··· DATA EXTRACTS ···
-- ==== Sys2Proof/Machine/Regs.lean ====
section
/-! DEFINITION. A name for every register field of the spec's register tables, as its place in BAR0: the register's
offset, the field's lowest bit and width, and whether the field is shadowed. The arguments are the block instance
(port, gallery g, stack h, partition p) and the table indices. -/

namespace Sys2Proof.Machine

def PREFIX_STATUS.READY (b : Nat) : FieldRef := ⟨b + 0xfe0, 0, 1, false⟩
def PREFIX_STATUS.IDLE (b : Nat) : FieldRef := ⟨b + 0xfe0, 1, 1, false⟩
def PREFIX_STATUS.SHADOW_PENDING (b : Nat) : FieldRef := ⟨b + 0xfe0, 2, 1, false⟩
def PREFIX_COMMIT.GO (b : Nat) : FieldRef := ⟨b + 0xfe8, 0, 1, false⟩
def PREFIX_REFUSED.COUNT (b : Nat) : FieldRef := ⟨b + 0xff0, 0, 64, false⟩
def PREFIX_XPT.KEY (b : Nat) : FieldRef := ⟨b + 0xff8, 0, 32, false⟩
def PROG_IMAGE.DPA (b : Nat) : FieldRef := ⟨b + 0xc00, 0, 48, false⟩
def PROG_LEN.BYTES (b : Nat) : FieldRef := ⟨b + 0xc08, 0, 24, false⟩
def PROG_CTL.STAGE (b : Nat) : FieldRef := ⟨b + 0xc10, 0, 1, false⟩
def PROG_CTL.SWAP (b : Nat) : FieldRef := ⟨b + 0xc10, 1, 1, true⟩
def PROG_STATUS.STAGED (b : Nat) : FieldRef := ⟨b + 0xc18, 0, 1, false⟩
def PROG_STATUS.BUSY (b : Nat) : FieldRef := ⟨b + 0xc18, 1, 1, false⟩
def PROG_STATUS.RESULT (b : Nat) : FieldRef := ⟨b + 0xc18, 4, 4, false⟩
def PROG_STATUS.INSTALLED_AT (b : Nat) : FieldRef := ⟨b + 0xc18, 32, 32, false⟩
def PROG_ID.HASH (b : Nat) : FieldRef := ⟨b + 0xc20, 0, 64, false⟩
def PROG_STAGED_ID.HASH (b : Nat) : FieldRef := ⟨b + 0xc28, 0, 64, false⟩
def PROG_FAILS.COUNT (b : Nat) : FieldRef := ⟨b + 0xc30, 0, 64, false⟩

def ATR_ID.DEVICE : FieldRef := ⟨0x0, 0, 16, false⟩
def ATR_ID.STEPPING : FieldRef := ⟨0x0, 16, 8, false⟩
def ATR_SERIAL.SERIAL : FieldRef := ⟨0x8, 0, 64, false⟩
def ATR_START.KIND : FieldRef := ⟨0x10, 0, 2, false⟩
def ATR_START.REQUESTER : FieldRef := ⟨0x10, 8, 4, false⟩
def ATR_START.PRESERVED : FieldRef := ⟨0x10, 16, 1, false⟩
def ATR_RESET.TYPE : FieldRef := ⟨0x18, 0, 3, false⟩
def ATR_RESET.UNIT : FieldRef := ⟨0x18, 8, 8, false⟩
def ATR_RESET.CTX : FieldRef := ⟨0x18, 16, 3, false⟩
def ATR_RESET.PART : FieldRef := ⟨0x18, 24, 6, false⟩
def ATR_RESET.PRESERVE_HBM : FieldRef := ⟨0x18, 32, 1, false⟩
def ATR_RESET.CONFIRM : FieldRef := ⟨0x18, 48, 16, false⟩
def ATR_RESET_STATUS.BUSY : FieldRef := ⟨0x20, 0, 1, false⟩
def ATR_RESET_STATUS.TYPE : FieldRef := ⟨0x20, 1, 3, false⟩
def ATR_RESET_STATUS.STATUS : FieldRef := ⟨0x20, 8, 8, false⟩
def ATR_RESET_STATUS.SEQ : FieldRef := ⟨0x20, 32, 32, false⟩
def ATR_READY.BLOCKS : FieldRef := ⟨0x28, 0, 19, false⟩
def ATR_READY.GAL : FieldRef := ⟨0x28, 32, 16, false⟩
def ATR_READY.NBU : FieldRef := ⟨0x28, 48, 8, false⟩
def ATR_READY.ALL : FieldRef := ⟨0x28, 63, 1, false⟩
def ATR_HELD.BLOCKS : FieldRef := ⟨0x30, 0, 19, false⟩
def ATR_HELD.GAL : FieldRef := ⟨0x30, 32, 16, false⟩
def ATR_HELD.NBU : FieldRef := ⟨0x30, 48, 8, false⟩
def ATR_NOTIFY.DB_SOURCE : FieldRef := ⟨0x38, 0, 12, true⟩
def ATR_NOTIFY.DB_PART : FieldRef := ⟨0x38, 16, 6, true⟩
def ATR_NOTIFY.READY_EN : FieldRef := ⟨0x38, 24, 1, true⟩
def ATR_NOTIFY.PWR_EN : FieldRef := ⟨0x38, 25, 1, true⟩
def ATR_PWR_NOW.VIN_MV : FieldRef := ⟨0x40, 0, 16, false⟩
def ATR_PWR_NOW.IIN_MA : FieldRef := ⟨0x40, 16, 16, false⟩
def ATR_PWR_NOW.POWER_W : FieldRef := ⟨0x40, 32, 11, false⟩
def ATR_PWR_CFG.WARN_W : FieldRef := ⟨0x48, 0, 11, true⟩
def ATR_PWR_FAULT.UNDER_RANGE : FieldRef := ⟨0x50, 0, 1, false⟩
def ATR_PWR_FAULT.OVER_RANGE : FieldRef := ⟨0x50, 1, 1, false⟩
def ATR_PWR_FAULT.OVER_WARN : FieldRef := ⟨0x50, 2, 1, false⟩
def ATR_PWR_FAULT.PHASE_LOST : FieldRef := ⟨0x50, 3, 1, false⟩
def ATR_PWR_FAULT.RAIL : FieldRef := ⟨0x50, 8, 4, false⟩
def ATR_CTX_RESETS.COUNT : FieldRef := ⟨0x58, 0, 64, false⟩
def ATR_PART_RESETS.COUNT : FieldRef := ⟨0x60, 0, 64, false⟩
def ATR_PWR_EVENTS.COUNT : FieldRef := ⟨0x68, 0, 64, false⟩

def MER_COUNT.COUNT : FieldRef := ⟨0x100000, 0, 64, false⟩
def MER_PHASE.CYCLE : FieldRef := ⟨0x100008, 0, 16, false⟩
def MER_PHASE.LANDING : FieldRef := ⟨0x100008, 16, 1, false⟩
def MER_PHASE.ADJ : FieldRef := ⟨0x100008, 24, 8, false⟩
def MER_PHASE.STEP : FieldRef := ⟨0x100008, 32, 32, false⟩
def MER_LENGTH.LEN : FieldRef := ⟨0x100010, 0, 2, true⟩
def MER_SWITCH_AT.COUNT : FieldRef := ⟨0x100018, 0, 64, true⟩
def MER_ORIGIN_SEC.SEC : FieldRef := ⟨0x100020, 0, 48, true⟩
def MER_ORIGIN_NS.NS : FieldRef := ⟨0x100028, 0, 30, true⟩
def MER_ORIGIN_COUNT.COUNT : FieldRef := ⟨0x100030, 0, 64, true⟩
def MER_PTP.DOMAIN : FieldRef := ⟨0x100038, 0, 8, true⟩
def MER_PTP.SYNC_LOG : FieldRef := ⟨0x100038, 8, 4, true⟩
def MER_PTP.DELAY_MECH : FieldRef := ⟨0x100038, 12, 1, true⟩
def MER_PTP.PORT_EN : FieldRef := ⟨0x100038, 16, 4, true⟩
def MER_PTP.GM_CAPABLE : FieldRef := ⟨0x100038, 20, 1, true⟩
def MER_PTP.PRIORITY1 : FieldRef := ⟨0x100038, 24, 8, true⟩
def MER_PTP.PRIORITY2 : FieldRef := ⟨0x100038, 32, 8, true⟩
def MER_HOLDOVER.LIMIT_MS : FieldRef := ⟨0x100040, 0, 16, true⟩
def MER_HOLDOVER.ACQ_TIMEOUT_MS : FieldRef := ⟨0x100040, 16, 16, true⟩
def MER_LOCK.STATE : FieldRef := ⟨0x100048, 0, 2, false⟩
def MER_LOCK.PORT : FieldRef := ⟨0x100048, 4, 2, false⟩
def MER_LOCK.ORDER_FAULT : FieldRef := ⟨0x100048, 8, 1, false⟩
def MER_OFFSET.OFFSET_NS : FieldRef := ⟨0x100050, 0, 32, false⟩
def MER_OFFSET.PATH_NS : FieldRef := ⟨0x100050, 32, 32, false⟩
def MER_SLIP.COUNT : FieldRef := ⟨0x100058, 0, 64, false⟩
def MER_SLIP_LAST.UNIT : FieldRef := ⟨0x100060, 0, 8, false⟩
def MER_SLIP_LAST.CAUSE : FieldRef := ⟨0x100060, 8, 3, false⟩
def MER_SLIP_LAST.MERIDIAN : FieldRef := ⟨0x100060, 32, 32, false⟩
def MER_LOCK_EVENTS.COUNT : FieldRef := ⟨0x100068, 0, 64, false⟩
def MER_STEPS.COUNT : FieldRef := ⟨0x100070, 0, 64, false⟩
def MER_LENGTH_REFUSED.COUNT : FieldRef := ⟨0x100078, 0, 64, false⟩
def MER_ADJ.LIMIT : FieldRef := ⟨0x102000, 0, 4, false⟩

def VES_STATE.STEP : FieldRef := ⟨0x200000, 0, 3, false⟩
def VES_STATE.FALLBACK : FieldRef := ⟨0x200000, 8, 6, false⟩
def VES_STATE.RESTARTING : FieldRef := ⟨0x200000, 16, 1, false⟩
def VES_STATE.SESSIONS : FieldRef := ⟨0x200000, 17, 3, false⟩
def VES_STATE.OWNED : FieldRef := ⟨0x200000, 20, 1, false⟩
def VES_STATE.FKR_CUR : FieldRef := ⟨0x200000, 32, 16, false⟩
def VES_STATE.FKR_PREV : FieldRef := ⟨0x200000, 48, 16, false⟩
def VES_CMD.OP : FieldRef := ⟨0x200008, 0, 4, false⟩
def VES_CMD.COMPONENT : FieldRef := ⟨0x200008, 8, 8, false⟩
def VES_ARG0.DPA : FieldRef := ⟨0x200010, 0, 48, false⟩
def VES_ARG1.LEN : FieldRef := ⟨0x200018, 0, 25, false⟩
def VES_RESULT.STATUS : FieldRef := ⟨0x200020, 0, 8, false⟩
def VES_RESULT.DETAIL : FieldRef := ⟨0x200020, 8, 4, false⟩
def VES_RESULT.OP : FieldRef := ⟨0x200020, 12, 4, false⟩
def VES_RESULT.BUSY : FieldRef := ⟨0x200020, 16, 1, false⟩
def VES_RESULT.SEQ : FieldRef := ⟨0x200020, 32, 32, false⟩
def VES_DEBUG.J7_EN : FieldRef := ⟨0x200028, 0, 1, false⟩
def VES_IMAGES_OK.COUNT : FieldRef := ⟨0x200030, 0, 64, false⟩
def VES_VERIFY_FAIL.COUNT : FieldRef := ⟨0x200038, 0, 64, false⟩
def VES_SPDM_OBJECTS.COUNT : FieldRef := ⟨0x200040, 0, 64, false⟩
def VES_DEBUG_EVENTS.COUNT : FieldRef := ⟨0x200048, 0, 64, false⟩
def VES_LOG_LOST.COUNT : FieldRef := ⟨0x200050, 0, 64, false⟩
def VES_COMP_W0.ACTIVE_BANK (i : Nat) : FieldRef := ⟨0x204040 + 0x40 * i, 0, 1, false⟩
def VES_COMP_W0.STAGED (i : Nat) : FieldRef := ⟨0x204040 + 0x40 * i, 1, 1, false⟩
def VES_COMP_W0.FAILED_BANK_OTHER (i : Nat) : FieldRef := ⟨0x204040 + 0x40 * i, 2, 1, false⟩
def VES_COMP_W0.SVN (i : Nat) : FieldRef := ⟨0x204040 + 0x40 * i, 8, 6, false⟩
def VES_COMP_W0.FLOOR (i : Nat) : FieldRef := ⟨0x204040 + 0x40 * i, 16, 6, false⟩
def VES_COMP_W0.VERSION (i : Nat) : FieldRef := ⟨0x204040 + 0x40 * i, 32, 32, false⟩
def VES_COMP_W1.STAGED_VERSION (i : Nat) : FieldRef := ⟨0x204048 + 0x40 * i, 0, 32, false⟩
def VES_COMP_W2.HASH0 (i : Nat) : FieldRef := ⟨0x204050 + 0x40 * i, 0, 64, false⟩
def VES_COMP_W3.HASH1 (i : Nat) : FieldRef := ⟨0x204058 + 0x40 * i, 0, 64, false⟩
def VES_COMP_W4.HASH2 (i : Nat) : FieldRef := ⟨0x204060 + 0x40 * i, 0, 64, false⟩
def VES_COMP_W5.HASH3 (i : Nat) : FieldRef := ⟨0x204068 + 0x40 * i, 0, 64, false⟩
def VES_COMP_W6.HASH4 (i : Nat) : FieldRef := ⟨0x204070 + 0x40 * i, 0, 64, false⟩
def VES_COMP_W7.HASH5 (i : Nat) : FieldRef := ⟨0x204078 + 0x40 * i, 0, 64, false⟩
def VES_SLOT_V0.VALUE0 (i : Nat) : FieldRef := ⟨0x206000 + 0x40 * i, 0, 64, false⟩
def VES_SLOT_V1.VALUE1 (i : Nat) : FieldRef := ⟨0x206008 + 0x40 * i, 0, 64, false⟩
def VES_SLOT_V2.VALUE2 (i : Nat) : FieldRef := ⟨0x206010 + 0x40 * i, 0, 64, false⟩
def VES_SLOT_V3.VALUE3 (i : Nat) : FieldRef := ⟨0x206018 + 0x40 * i, 0, 64, false⟩
def VES_SLOT_V4.VALUE4 (i : Nat) : FieldRef := ⟨0x206020 + 0x40 * i, 0, 64, false⟩
def VES_SLOT_V5.VALUE5 (i : Nat) : FieldRef := ⟨0x206028 + 0x40 * i, 0, 64, false⟩
def VES_SLOT_W6.EXTENDS (i : Nat) : FieldRef := ⟨0x206030 + 0x40 * i, 0, 32, false⟩
def VES_SLOT_W7.LAST_AT (i : Nat) : FieldRef := ⟨0x206038 + 0x40 * i, 0, 32, false⟩

def HIF_LINK.SPEED (port : Nat) : FieldRef := ⟨0x300000 + 0x80000 * port, 0, 3, false⟩
def HIF_LINK.WIDTH (port : Nat) : FieldRef := ⟨0x300000 + 0x80000 * port, 8, 4, false⟩
def HIF_LINK.FLIT (port : Nat) : FieldRef := ⟨0x300000 + 0x80000 * port, 16, 1, false⟩
def HIF_LINK.DL_UP (port : Nat) : FieldRef := ⟨0x300000 + 0x80000 * port, 17, 1, false⟩
def HIF_PORT_STATE.STATE (port : Nat) : FieldRef := ⟨0x300008 + 0x80000 * port, 0, 2, false⟩
def HIF_PORT_STATE.PRIMARY (port : Nat) : FieldRef := ⟨0x300008 + 0x80000 * port, 8, 1, false⟩
def HIF_PORT_STATE.LAST_HB (port : Nat) : FieldRef := ⟨0x300008 + 0x80000 * port, 32, 32, false⟩
def HIF_HEARTBEAT.VALUE (port : Nat) : FieldRef := ⟨0x300010 + 0x80000 * port, 0, 64, false⟩
def HIF_CFG.HB_TIMEOUT_MS (port : Nat) : FieldRef := ⟨0x300018 + 0x80000 * port, 0, 16, true⟩
def HIF_CFG.DB_SOURCE (port : Nat) : FieldRef := ⟨0x300018 + 0x80000 * port, 16, 12, true⟩
def HIF_CFG.DB_PART (port : Nat) : FieldRef := ⟨0x300018 + 0x80000 * port, 32, 6, true⟩
def HIF_CFG.DB_EN (port : Nat) : FieldRef := ⟨0x300018 + 0x80000 * port, 40, 1, true⟩
def HIF_VF_MAP.PART0 (port i : Nat) : FieldRef := ⟨0x300020 + 0x80000 * port + 0x8 * i, 0, 6, true⟩
def HIF_VF_MAP.VALID0 (port i : Nat) : FieldRef := ⟨0x300020 + 0x80000 * port + 0x8 * i, 7, 1, true⟩
def HIF_VF_MAP.PART1 (port i : Nat) : FieldRef := ⟨0x300020 + 0x80000 * port + 0x8 * i, 8, 6, true⟩
def HIF_VF_MAP.VALID1 (port i : Nat) : FieldRef := ⟨0x300020 + 0x80000 * port + 0x8 * i, 15, 1, true⟩
def HIF_VF_MAP.PART2 (port i : Nat) : FieldRef := ⟨0x300020 + 0x80000 * port + 0x8 * i, 16, 6, true⟩
def HIF_VF_MAP.VALID2 (port i : Nat) : FieldRef := ⟨0x300020 + 0x80000 * port + 0x8 * i, 23, 1, true⟩
def HIF_VF_MAP.PART3 (port i : Nat) : FieldRef := ⟨0x300020 + 0x80000 * port + 0x8 * i, 24, 6, true⟩
def HIF_VF_MAP.VALID3 (port i : Nat) : FieldRef := ⟨0x300020 + 0x80000 * port + 0x8 * i, 31, 1, true⟩
def HIF_VF_MAP.PART4 (port i : Nat) : FieldRef := ⟨0x300020 + 0x80000 * port + 0x8 * i, 32, 6, true⟩
def HIF_VF_MAP.VALID4 (port i : Nat) : FieldRef := ⟨0x300020 + 0x80000 * port + 0x8 * i, 39, 1, true⟩
def HIF_VF_MAP.PART5 (port i : Nat) : FieldRef := ⟨0x300020 + 0x80000 * port + 0x8 * i, 40, 6, true⟩
def HIF_VF_MAP.VALID5 (port i : Nat) : FieldRef := ⟨0x300020 + 0x80000 * port + 0x8 * i, 47, 1, true⟩
def HIF_VF_MAP.PART6 (port i : Nat) : FieldRef := ⟨0x300020 + 0x80000 * port + 0x8 * i, 48, 6, true⟩
def HIF_VF_MAP.VALID6 (port i : Nat) : FieldRef := ⟨0x300020 + 0x80000 * port + 0x8 * i, 55, 1, true⟩
def HIF_VF_MAP.PART7 (port i : Nat) : FieldRef := ⟨0x300020 + 0x80000 * port + 0x8 * i, 56, 6, true⟩
def HIF_VF_MAP.VALID7 (port i : Nat) : FieldRef := ⟨0x300020 + 0x80000 * port + 0x8 * i, 63, 1, true⟩
def HIF_WIN.DPA (port i : Nat) : FieldRef := ⟨0x300040 + 0x80000 * port + 0x8 * i, 0, 48, true⟩
def HIF_WIN.EN (port i : Nat) : FieldRef := ⟨0x300040 + 0x80000 * port + 0x8 * i, 63, 1, true⟩
def HIF_DROPPED_WR.COUNT (port : Nat) : FieldRef := ⟨0x300080 + 0x80000 * port, 0, 64, false⟩
def HIF_FAILED_RD.COUNT (port : Nat) : FieldRef := ⟨0x300088 + 0x80000 * port, 0, 64, false⟩
def HIF_CA_SENT.COUNT (port : Nat) : FieldRef := ⟨0x300090 + 0x80000 * port, 0, 64, false⟩
def HIF_UR_SENT.COUNT (port : Nat) : FieldRef := ⟨0x300098 + 0x80000 * port, 0, 64, false⟩
def HIF_PART_REFUSED.COUNT (port : Nat) : FieldRef := ⟨0x3000a0 + 0x80000 * port, 0, 64, false⟩
def HIF_NARROW_WR.COUNT (port : Nat) : FieldRef := ⟨0x3000a8 + 0x80000 * port, 0, 64, false⟩
def HIF_MSIX_SENT.COUNT (port : Nat) : FieldRef := ⟨0x3000b0 + 0x80000 * port, 0, 64, false⟩
def HIF_MSIX_BAD_VEC.COUNT (port : Nat) : FieldRef := ⟨0x3000b8 + 0x80000 * port, 0, 64, false⟩
def HIF_LINK_DOWNS.COUNT (port : Nat) : FieldRef := ⟨0x3000c0 + 0x80000 * port, 0, 64, false⟩
def HIF_RING_RESETS.COUNT (port : Nat) : FieldRef := ⟨0x3000c8 + 0x80000 * port, 0, 64, false⟩
def HIF_DOE_OBJECTS.COUNT (port : Nat) : FieldRef := ⟨0x3000d0 + 0x80000 * port, 0, 64, false⟩
def HIF_BIND.PORT (port : Nat) : FieldRef := ⟨0x300100 + 0x80000 * port, 0, 64, false⟩
def HIF_PRIMARY.PORT (port : Nat) : FieldRef := ⟨0x300108 + 0x80000 * port, 0, 1, false⟩
def HIF_REBIND.OP (port : Nat) : FieldRef := ⟨0x300110 + 0x80000 * port, 0, 3, false⟩
def HIF_REBIND.PART (port : Nat) : FieldRef := ⟨0x300110 + 0x80000 * port, 8, 6, false⟩
def HIF_REBIND_RESULT.STATUS (port : Nat) : FieldRef := ⟨0x300118 + 0x80000 * port, 0, 8, false⟩
def HIF_REBIND_RESULT.OP (port : Nat) : FieldRef := ⟨0x300118 + 0x80000 * port, 8, 3, false⟩
def HIF_REBIND_RESULT.SEQ (port : Nat) : FieldRef := ⟨0x300118 + 0x80000 * port, 32, 32, false⟩
def HIF_REBINDS.COUNT (port : Nat) : FieldRef := ⟨0x300120 + 0x80000 * port, 0, 64, false⟩
def HIF_BIND_PENDING.MASK (port : Nat) : FieldRef := ⟨0x300128 + 0x80000 * port, 0, 64, false⟩
def HIF_VF_WIN.DPA (port i : Nat) : FieldRef := ⟨0x304000 + 0x80000 * port + 0x8 * i, 0, 48, true⟩
def HIF_VF_WIN.EN (port i : Nat) : FieldRef := ⟨0x304000 + 0x80000 * port + 0x8 * i, 63, 1, true⟩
···
Above are the records; repeat exactly the lines from the one holding "def ATR_NOTIFY.READY_EN : FieldRef" down to the one holding "def MER_LOCK.STATE : FieldRef", end lines included.

■ WORKED SOLUTION ■
def ATR_NOTIFY.READY_EN : FieldRef := ⟨0x38, 24, 1, true⟩
def ATR_NOTIFY.PWR_EN : FieldRef := ⟨0x38, 25, 1, true⟩
def ATR_PWR_NOW.VIN_MV : FieldRef := ⟨0x40, 0, 16, false⟩
def ATR_PWR_NOW.IIN_MA : FieldRef := ⟨0x40, 16, 16, false⟩
def ATR_PWR_NOW.POWER_W : FieldRef := ⟨0x40, 32, 11, false⟩
def ATR_PWR_CFG.WARN_W : FieldRef := ⟨0x48, 0, 11, true⟩
def ATR_PWR_FAULT.UNDER_RANGE : FieldRef := ⟨0x50, 0, 1, false⟩
def ATR_PWR_FAULT.OVER_RANGE : FieldRef := ⟨0x50, 1, 1, false⟩
def ATR_PWR_FAULT.OVER_WARN : FieldRef := ⟨0x50, 2, 1, false⟩
def ATR_PWR_FAULT.PHASE_LOST : FieldRef := ⟨0x50, 3, 1, false⟩
def ATR_PWR_FAULT.RAIL : FieldRef := ⟨0x50, 8, 4, false⟩
def ATR_CTX_RESETS.COUNT : FieldRef := ⟨0x58, 0, 64, false⟩
def ATR_PART_RESETS.COUNT : FieldRef := ⟨0x60, 0, 64, false⟩
def ATR_PWR_EVENTS.COUNT : FieldRef := ⟨0x68, 0, 64, false⟩

def MER_COUNT.COUNT : FieldRef := ⟨0x100000, 0, 64, false⟩
def MER_PHASE.CYCLE : FieldRef := ⟨0x100008, 0, 16, false⟩
def MER_PHASE.LANDING : FieldRef := ⟨0x100008, 16, 1, false⟩
def MER_PHASE.ADJ : FieldRef := ⟨0x100008, 24, 8, false⟩
def MER_PHASE.STEP : FieldRef := ⟨0x100008, 32, 32, false⟩
def MER_LENGTH.LEN : FieldRef := ⟨0x100010, 0, 2, true⟩
def MER_SWITCH_AT.COUNT : FieldRef := ⟨0x100018, 0, 64, true⟩
def MER_ORIGIN_SEC.SEC : FieldRef := ⟨0x100020, 0, 48, true⟩
def MER_ORIGIN_NS.NS : FieldRef := ⟨0x100028, 0, 30, true⟩
def MER_ORIGIN_COUNT.COUNT : FieldRef := ⟨0x100030, 0, 64, true⟩
def MER_PTP.DOMAIN : FieldRef := ⟨0x100038, 0, 8, true⟩
def MER_PTP.SYNC_LOG : FieldRef := ⟨0x100038, 8, 4, true⟩
def MER_PTP.DELAY_MECH : FieldRef := ⟨0x100038, 12, 1, true⟩
def MER_PTP.PORT_EN : FieldRef := ⟨0x100038, 16, 4, true⟩
def MER_PTP.GM_CAPABLE : FieldRef := ⟨0x100038, 20, 1, true⟩
def MER_PTP.PRIORITY1 : FieldRef := ⟨0x100038, 24, 8, true⟩
def MER_PTP.PRIORITY2 : FieldRef := ⟨0x100038, 32, 8, true⟩
def MER_HOLDOVER.LIMIT_MS : FieldRef := ⟨0x100040, 0, 16, true⟩
def MER_HOLDOVER.ACQ_TIMEOUT_MS : FieldRef := ⟨0x100040, 16, 16, true⟩
def MER_LOCK.STATE : FieldRef := ⟨0x100048, 0, 2, false⟩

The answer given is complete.